* Problem statement *
For this exercise, return exactly the lines of the material below that begin at the one with "def entries (l" and stop after the one with "cat0 := rom.cat0".

-------- Source data --------

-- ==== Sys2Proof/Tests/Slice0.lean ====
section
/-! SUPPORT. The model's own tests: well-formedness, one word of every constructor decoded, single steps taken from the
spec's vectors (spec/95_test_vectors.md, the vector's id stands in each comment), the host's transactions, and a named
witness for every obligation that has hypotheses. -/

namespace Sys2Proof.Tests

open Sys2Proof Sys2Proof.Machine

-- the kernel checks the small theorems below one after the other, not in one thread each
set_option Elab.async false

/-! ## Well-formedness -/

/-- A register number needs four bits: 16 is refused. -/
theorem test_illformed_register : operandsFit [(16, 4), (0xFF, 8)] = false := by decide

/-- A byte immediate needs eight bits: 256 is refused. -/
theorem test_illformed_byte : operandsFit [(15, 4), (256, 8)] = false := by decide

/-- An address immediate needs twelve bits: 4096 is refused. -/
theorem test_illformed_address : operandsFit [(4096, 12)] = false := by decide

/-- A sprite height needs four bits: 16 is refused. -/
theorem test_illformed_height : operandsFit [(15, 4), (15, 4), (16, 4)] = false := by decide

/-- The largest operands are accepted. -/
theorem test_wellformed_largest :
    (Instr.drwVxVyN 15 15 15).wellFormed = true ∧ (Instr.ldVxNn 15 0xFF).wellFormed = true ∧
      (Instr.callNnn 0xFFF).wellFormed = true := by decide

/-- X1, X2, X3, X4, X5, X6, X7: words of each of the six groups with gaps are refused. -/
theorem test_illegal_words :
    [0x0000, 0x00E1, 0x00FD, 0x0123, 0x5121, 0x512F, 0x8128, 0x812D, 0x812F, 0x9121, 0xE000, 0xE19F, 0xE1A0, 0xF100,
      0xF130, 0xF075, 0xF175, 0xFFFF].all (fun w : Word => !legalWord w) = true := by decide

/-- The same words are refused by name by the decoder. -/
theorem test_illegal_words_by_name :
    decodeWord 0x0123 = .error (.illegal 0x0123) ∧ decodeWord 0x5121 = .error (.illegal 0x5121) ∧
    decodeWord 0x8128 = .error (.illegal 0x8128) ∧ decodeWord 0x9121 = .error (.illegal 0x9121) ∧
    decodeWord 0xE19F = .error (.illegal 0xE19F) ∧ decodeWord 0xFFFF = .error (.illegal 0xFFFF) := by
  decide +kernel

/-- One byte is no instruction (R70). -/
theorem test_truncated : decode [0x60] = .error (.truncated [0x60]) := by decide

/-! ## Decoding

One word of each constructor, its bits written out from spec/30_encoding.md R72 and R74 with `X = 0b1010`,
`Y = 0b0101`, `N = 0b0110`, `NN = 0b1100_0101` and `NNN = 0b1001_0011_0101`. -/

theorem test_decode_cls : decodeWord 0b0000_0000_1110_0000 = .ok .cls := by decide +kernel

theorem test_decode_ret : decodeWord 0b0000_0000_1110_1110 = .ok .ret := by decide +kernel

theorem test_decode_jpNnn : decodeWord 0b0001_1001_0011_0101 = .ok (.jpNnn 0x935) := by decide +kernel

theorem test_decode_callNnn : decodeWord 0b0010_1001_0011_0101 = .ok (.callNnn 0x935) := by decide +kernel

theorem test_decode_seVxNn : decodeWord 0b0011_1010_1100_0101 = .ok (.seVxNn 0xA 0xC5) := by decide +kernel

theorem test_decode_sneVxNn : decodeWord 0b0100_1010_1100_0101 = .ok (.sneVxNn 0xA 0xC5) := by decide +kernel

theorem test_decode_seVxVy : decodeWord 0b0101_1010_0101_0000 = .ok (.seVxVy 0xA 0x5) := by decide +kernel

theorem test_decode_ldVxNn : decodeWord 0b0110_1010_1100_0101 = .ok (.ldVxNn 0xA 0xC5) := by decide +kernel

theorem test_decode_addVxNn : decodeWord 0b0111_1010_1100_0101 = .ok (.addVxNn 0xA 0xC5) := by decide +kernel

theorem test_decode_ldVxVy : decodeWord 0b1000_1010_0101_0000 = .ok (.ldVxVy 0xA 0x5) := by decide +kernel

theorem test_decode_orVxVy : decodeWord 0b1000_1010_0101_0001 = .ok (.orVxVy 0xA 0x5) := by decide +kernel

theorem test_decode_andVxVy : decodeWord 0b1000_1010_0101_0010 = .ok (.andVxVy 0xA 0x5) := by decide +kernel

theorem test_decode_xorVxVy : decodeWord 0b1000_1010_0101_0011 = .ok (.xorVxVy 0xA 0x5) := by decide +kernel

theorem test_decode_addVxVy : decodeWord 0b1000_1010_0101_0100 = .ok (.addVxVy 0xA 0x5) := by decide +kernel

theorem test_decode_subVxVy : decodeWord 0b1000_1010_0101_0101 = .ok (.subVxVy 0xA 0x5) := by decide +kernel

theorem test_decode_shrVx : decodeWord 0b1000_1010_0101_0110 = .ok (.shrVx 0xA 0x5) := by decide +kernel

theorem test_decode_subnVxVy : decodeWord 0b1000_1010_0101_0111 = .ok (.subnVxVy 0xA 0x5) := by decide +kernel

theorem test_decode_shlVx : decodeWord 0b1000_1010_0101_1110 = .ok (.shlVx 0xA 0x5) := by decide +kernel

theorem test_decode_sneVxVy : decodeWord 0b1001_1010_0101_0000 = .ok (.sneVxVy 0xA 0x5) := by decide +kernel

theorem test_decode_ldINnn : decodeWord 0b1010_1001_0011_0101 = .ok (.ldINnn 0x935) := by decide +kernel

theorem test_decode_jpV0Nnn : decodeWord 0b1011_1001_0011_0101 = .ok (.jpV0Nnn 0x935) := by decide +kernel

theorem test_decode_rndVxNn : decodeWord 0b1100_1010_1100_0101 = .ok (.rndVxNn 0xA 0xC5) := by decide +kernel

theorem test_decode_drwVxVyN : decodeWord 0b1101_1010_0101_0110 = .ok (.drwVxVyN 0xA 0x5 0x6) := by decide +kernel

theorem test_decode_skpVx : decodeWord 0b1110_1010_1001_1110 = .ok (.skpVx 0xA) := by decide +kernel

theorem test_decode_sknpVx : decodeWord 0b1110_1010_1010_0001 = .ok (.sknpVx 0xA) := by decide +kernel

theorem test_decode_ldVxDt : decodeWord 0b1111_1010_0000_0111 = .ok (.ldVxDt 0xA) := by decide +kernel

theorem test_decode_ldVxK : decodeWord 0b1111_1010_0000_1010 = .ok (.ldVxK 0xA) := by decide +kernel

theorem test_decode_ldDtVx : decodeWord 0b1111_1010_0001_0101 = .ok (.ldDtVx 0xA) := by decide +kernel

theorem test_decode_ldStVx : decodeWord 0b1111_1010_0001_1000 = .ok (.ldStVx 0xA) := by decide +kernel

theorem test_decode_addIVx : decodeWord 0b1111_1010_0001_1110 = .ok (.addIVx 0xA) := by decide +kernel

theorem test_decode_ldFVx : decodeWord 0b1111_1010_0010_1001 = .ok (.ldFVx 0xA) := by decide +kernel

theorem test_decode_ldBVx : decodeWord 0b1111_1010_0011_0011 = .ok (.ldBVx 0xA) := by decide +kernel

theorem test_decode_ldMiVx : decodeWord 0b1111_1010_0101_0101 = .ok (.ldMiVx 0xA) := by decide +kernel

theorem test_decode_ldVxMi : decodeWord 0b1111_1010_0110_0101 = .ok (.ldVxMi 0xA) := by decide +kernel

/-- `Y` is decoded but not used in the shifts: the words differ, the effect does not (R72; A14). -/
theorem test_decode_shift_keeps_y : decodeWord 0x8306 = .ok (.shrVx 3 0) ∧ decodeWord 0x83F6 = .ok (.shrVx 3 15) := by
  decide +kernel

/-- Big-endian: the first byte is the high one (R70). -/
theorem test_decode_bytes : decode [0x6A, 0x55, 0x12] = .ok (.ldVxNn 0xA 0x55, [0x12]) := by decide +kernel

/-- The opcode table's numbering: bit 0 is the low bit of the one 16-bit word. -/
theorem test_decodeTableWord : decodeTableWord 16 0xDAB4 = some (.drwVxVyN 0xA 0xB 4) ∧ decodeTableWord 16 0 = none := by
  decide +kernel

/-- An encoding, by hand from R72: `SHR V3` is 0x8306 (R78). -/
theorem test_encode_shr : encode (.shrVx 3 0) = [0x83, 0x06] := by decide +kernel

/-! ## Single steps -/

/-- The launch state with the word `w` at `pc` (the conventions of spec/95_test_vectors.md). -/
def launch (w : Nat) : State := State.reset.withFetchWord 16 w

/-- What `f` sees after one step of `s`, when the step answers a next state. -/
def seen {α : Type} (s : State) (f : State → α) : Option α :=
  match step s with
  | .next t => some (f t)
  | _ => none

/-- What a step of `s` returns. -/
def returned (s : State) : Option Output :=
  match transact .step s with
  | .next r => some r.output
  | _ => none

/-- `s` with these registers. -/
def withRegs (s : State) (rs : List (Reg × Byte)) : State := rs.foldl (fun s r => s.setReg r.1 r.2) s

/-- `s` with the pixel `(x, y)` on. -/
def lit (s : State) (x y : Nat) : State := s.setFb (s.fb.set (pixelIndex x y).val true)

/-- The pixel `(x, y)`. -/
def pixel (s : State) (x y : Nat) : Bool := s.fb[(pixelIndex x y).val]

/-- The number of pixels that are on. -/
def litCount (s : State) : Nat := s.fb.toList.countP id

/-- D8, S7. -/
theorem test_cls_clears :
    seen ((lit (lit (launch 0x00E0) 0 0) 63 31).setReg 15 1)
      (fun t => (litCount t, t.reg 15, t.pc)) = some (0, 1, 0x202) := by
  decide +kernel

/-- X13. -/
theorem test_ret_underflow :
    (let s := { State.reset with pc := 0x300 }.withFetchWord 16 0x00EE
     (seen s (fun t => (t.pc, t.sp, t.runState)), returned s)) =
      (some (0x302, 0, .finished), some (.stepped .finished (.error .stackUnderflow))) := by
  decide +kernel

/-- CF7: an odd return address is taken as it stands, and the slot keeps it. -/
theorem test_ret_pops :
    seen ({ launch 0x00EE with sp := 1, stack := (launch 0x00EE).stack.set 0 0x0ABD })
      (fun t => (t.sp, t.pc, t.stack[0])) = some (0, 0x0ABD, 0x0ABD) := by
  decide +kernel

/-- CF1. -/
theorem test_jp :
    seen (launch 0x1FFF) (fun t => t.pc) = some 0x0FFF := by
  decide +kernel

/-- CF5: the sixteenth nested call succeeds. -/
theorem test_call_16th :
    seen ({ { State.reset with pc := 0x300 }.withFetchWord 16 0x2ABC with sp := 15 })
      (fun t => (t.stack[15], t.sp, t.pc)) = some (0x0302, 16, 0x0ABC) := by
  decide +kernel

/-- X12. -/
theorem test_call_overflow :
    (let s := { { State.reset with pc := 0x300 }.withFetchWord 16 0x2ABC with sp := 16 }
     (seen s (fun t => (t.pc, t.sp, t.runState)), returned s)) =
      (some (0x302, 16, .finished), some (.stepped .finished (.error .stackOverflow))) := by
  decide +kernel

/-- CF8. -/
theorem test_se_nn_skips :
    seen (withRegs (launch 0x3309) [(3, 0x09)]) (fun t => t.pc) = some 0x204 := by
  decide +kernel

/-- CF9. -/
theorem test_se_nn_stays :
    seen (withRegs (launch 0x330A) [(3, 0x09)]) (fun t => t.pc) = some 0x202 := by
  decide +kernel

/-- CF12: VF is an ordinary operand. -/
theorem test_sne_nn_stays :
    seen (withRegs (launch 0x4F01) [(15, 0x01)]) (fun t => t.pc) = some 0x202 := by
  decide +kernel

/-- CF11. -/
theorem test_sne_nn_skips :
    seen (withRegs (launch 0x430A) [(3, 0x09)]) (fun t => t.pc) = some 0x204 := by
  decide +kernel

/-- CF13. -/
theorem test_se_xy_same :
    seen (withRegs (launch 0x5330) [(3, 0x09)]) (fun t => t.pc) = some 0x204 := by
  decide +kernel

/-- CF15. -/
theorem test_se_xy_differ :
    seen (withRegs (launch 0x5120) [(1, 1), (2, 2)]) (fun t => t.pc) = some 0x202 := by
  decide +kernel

--------
-------- Source data --------

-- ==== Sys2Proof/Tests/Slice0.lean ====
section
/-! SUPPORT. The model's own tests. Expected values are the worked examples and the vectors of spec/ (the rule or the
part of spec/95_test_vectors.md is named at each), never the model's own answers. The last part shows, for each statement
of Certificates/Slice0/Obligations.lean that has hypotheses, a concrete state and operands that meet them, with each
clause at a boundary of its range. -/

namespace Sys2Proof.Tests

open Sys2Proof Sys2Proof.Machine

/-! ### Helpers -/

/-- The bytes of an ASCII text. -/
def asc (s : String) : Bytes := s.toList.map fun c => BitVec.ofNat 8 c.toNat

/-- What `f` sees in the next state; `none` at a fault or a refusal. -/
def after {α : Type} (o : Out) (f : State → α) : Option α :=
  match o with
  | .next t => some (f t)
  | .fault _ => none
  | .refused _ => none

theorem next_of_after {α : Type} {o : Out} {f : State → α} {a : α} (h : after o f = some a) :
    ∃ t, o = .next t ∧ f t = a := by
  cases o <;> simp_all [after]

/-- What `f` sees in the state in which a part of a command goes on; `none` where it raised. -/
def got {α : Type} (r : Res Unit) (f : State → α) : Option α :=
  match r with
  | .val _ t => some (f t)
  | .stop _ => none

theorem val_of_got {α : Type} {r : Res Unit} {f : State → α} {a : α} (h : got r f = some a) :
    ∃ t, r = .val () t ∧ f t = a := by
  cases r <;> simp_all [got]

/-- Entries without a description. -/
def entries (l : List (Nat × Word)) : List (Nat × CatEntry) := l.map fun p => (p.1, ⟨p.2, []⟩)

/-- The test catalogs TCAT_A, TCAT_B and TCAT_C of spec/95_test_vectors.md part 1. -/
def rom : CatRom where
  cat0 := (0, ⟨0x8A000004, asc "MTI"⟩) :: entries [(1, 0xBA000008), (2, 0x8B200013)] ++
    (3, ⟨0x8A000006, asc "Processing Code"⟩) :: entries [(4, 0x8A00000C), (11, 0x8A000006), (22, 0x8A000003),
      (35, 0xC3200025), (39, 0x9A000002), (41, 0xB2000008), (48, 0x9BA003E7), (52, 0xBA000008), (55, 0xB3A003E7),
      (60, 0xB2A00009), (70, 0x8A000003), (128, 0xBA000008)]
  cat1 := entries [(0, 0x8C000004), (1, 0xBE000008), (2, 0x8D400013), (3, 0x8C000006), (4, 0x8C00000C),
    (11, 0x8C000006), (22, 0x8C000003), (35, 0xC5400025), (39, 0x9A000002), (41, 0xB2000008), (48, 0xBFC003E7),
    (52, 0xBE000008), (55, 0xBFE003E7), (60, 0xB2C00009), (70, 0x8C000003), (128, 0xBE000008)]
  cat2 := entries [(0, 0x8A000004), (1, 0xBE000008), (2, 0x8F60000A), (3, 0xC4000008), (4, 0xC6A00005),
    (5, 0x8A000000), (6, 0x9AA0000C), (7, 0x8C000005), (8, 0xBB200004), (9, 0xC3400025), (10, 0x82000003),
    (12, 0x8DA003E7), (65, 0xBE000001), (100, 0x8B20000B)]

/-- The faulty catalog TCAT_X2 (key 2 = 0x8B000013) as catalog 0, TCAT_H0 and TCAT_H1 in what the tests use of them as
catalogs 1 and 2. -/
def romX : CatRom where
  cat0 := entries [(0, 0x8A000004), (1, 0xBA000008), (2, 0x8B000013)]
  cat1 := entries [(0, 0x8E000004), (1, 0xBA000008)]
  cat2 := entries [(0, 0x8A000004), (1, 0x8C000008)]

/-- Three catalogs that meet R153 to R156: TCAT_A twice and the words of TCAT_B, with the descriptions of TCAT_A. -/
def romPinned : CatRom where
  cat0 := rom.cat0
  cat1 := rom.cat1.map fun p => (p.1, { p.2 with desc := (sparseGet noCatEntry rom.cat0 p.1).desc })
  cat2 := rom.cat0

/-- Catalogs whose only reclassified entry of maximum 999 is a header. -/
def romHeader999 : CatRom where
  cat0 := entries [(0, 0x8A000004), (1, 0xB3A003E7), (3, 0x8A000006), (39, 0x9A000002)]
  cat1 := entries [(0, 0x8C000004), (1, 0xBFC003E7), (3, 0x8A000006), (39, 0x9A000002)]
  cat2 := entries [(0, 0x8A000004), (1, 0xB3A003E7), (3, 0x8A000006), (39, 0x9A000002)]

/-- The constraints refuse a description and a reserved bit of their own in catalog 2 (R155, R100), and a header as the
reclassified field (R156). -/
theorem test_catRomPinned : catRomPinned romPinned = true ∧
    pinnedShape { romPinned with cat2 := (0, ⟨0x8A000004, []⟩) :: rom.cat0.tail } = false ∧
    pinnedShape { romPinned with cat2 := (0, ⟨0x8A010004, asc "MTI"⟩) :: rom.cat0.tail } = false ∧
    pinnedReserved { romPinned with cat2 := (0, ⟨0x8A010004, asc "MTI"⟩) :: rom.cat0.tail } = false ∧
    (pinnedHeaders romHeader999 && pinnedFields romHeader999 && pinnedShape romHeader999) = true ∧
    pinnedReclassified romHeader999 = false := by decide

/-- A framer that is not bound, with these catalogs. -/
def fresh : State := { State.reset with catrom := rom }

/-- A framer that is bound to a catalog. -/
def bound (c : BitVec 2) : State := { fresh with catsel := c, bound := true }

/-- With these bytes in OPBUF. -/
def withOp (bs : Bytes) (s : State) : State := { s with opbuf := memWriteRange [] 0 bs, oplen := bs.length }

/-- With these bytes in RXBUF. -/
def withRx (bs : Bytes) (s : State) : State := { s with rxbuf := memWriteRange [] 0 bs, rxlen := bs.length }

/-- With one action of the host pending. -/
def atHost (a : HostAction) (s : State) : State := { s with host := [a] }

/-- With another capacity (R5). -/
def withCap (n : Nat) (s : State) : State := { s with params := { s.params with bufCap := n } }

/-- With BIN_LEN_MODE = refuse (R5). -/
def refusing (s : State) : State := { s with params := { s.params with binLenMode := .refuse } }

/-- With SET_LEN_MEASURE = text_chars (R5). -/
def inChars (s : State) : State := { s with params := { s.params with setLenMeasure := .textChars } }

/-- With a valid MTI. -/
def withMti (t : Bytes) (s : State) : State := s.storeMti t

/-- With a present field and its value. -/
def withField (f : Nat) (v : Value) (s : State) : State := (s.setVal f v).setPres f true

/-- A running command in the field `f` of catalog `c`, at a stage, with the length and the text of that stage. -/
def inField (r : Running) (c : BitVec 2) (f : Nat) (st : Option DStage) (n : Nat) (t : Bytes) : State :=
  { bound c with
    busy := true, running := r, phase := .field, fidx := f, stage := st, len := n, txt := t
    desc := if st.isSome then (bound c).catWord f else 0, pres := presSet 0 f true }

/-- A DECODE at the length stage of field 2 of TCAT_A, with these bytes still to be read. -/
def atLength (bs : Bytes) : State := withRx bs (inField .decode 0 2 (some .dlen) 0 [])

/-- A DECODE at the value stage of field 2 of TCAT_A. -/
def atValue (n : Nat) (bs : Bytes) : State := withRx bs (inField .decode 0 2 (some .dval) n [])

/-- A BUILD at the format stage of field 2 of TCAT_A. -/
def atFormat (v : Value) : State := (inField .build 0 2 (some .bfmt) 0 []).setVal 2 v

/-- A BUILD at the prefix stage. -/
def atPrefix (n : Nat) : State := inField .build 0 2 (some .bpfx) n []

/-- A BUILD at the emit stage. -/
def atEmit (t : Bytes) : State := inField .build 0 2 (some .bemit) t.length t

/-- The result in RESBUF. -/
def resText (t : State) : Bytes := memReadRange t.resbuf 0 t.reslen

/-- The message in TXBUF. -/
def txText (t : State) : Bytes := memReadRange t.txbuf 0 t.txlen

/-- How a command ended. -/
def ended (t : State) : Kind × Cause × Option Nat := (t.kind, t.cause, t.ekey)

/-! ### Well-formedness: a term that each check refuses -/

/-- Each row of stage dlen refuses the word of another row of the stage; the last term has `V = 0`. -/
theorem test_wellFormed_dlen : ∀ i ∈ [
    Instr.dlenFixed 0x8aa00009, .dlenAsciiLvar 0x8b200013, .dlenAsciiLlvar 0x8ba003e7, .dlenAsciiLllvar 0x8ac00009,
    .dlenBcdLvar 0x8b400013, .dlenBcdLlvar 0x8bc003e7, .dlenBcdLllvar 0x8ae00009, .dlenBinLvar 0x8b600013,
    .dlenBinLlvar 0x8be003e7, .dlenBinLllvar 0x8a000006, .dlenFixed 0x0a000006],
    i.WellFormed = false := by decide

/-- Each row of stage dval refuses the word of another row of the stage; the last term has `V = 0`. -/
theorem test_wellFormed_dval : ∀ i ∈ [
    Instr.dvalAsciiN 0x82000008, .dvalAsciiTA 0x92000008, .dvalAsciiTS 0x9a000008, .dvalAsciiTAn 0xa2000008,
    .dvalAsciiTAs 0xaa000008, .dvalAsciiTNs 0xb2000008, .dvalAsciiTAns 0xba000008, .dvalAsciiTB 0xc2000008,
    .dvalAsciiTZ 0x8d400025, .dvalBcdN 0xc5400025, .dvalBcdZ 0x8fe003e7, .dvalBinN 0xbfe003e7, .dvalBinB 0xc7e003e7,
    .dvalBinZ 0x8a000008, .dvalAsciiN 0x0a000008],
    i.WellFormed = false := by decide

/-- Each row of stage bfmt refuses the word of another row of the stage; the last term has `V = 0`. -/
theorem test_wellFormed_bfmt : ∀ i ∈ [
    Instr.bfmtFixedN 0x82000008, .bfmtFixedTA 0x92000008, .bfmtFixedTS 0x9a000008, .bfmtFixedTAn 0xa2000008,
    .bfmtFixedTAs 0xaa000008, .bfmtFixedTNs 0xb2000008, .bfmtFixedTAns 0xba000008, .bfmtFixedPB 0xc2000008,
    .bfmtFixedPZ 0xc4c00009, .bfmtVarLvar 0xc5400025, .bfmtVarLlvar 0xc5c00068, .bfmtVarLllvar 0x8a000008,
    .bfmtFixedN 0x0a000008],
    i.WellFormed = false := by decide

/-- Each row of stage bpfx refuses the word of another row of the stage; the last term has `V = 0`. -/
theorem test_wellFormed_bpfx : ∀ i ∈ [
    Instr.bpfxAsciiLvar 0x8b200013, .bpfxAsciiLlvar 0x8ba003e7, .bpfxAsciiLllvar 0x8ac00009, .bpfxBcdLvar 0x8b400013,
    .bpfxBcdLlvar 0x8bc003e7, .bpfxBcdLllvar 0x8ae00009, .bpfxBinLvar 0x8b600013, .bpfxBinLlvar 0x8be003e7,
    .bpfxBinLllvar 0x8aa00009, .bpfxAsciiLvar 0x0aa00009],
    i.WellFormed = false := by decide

--------

* Result for this task *
def entries (l : List (Nat × Word)) : List (Nat × CatEntry) := l.map fun p => (p.1, ⟨p.2, []⟩)

/-- The test catalogs TCAT_A, TCAT_B and TCAT_C of spec/95_test_vectors.md part 1. -/
def rom : CatRom where
  cat0 := (0, ⟨0x8A000004, asc "MTI"⟩) :: entries [(1, 0xBA000008), (2, 0x8B200013)] ++
    (3, ⟨0x8A000006, asc "Processing Code"⟩) :: entries [(4, 0x8A00000C), (11, 0x8A000006), (22, 0x8A000003),
      (35, 0xC3200025), (39, 0x9A000002), (41, 0xB2000008), (48, 0x9BA003E7), (52, 0xBA000008), (55, 0xB3A003E7),
      (60, 0xB2A00009), (70, 0x8A000003), (128, 0xBA000008)]
  cat1 := entries [(0, 0x8C000004), (1, 0xBE000008), (2, 0x8D400013), (3, 0x8C000006), (4, 0x8C00000C),
    (11, 0x8C000006), (22, 0x8C000003), (35, 0xC5400025), (39, 0x9A000002), (41, 0xB2000008), (48, 0xBFC003E7),
    (52, 0xBE000008), (55, 0xBFE003E7), (60, 0xB2C00009), (70, 0x8C000003), (128, 0xBE000008)]
  cat2 := entries [(0, 0x8A000004), (1, 0xBE000008), (2, 0x8F60000A), (3, 0xC4000008), (4, 0xC6A00005),
    (5, 0x8A000000), (6, 0x9AA0000C), (7, 0x8C000005), (8, 0xBB200004), (9, 0xC3400025), (10, 0x82000003),
    (12, 0x8DA003E7), (65, 0xBE000001), (100, 0x8B20000B)]

/-- The faulty catalog TCAT_X2 (key 2 = 0x8B000013) as catalog 0, TCAT_H0 and TCAT_H1 in what the tests use of them as
catalogs 1 and 2. -/
def romX : CatRom where
  cat0 := entries [(0, 0x8A000004), (1, 0xBA000008), (2, 0x8B000013)]
  cat1 := entries [(0, 0x8E000004), (1, 0xBA000008)]
  cat2 := entries [(0, 0x8A000004), (1, 0x8C000008)]

/-- Three catalogs that meet R153 to R156: TCAT_A twice and the words of TCAT_B, with the descriptions of TCAT_A. -/
def romPinned : CatRom where
  cat0 := rom.cat0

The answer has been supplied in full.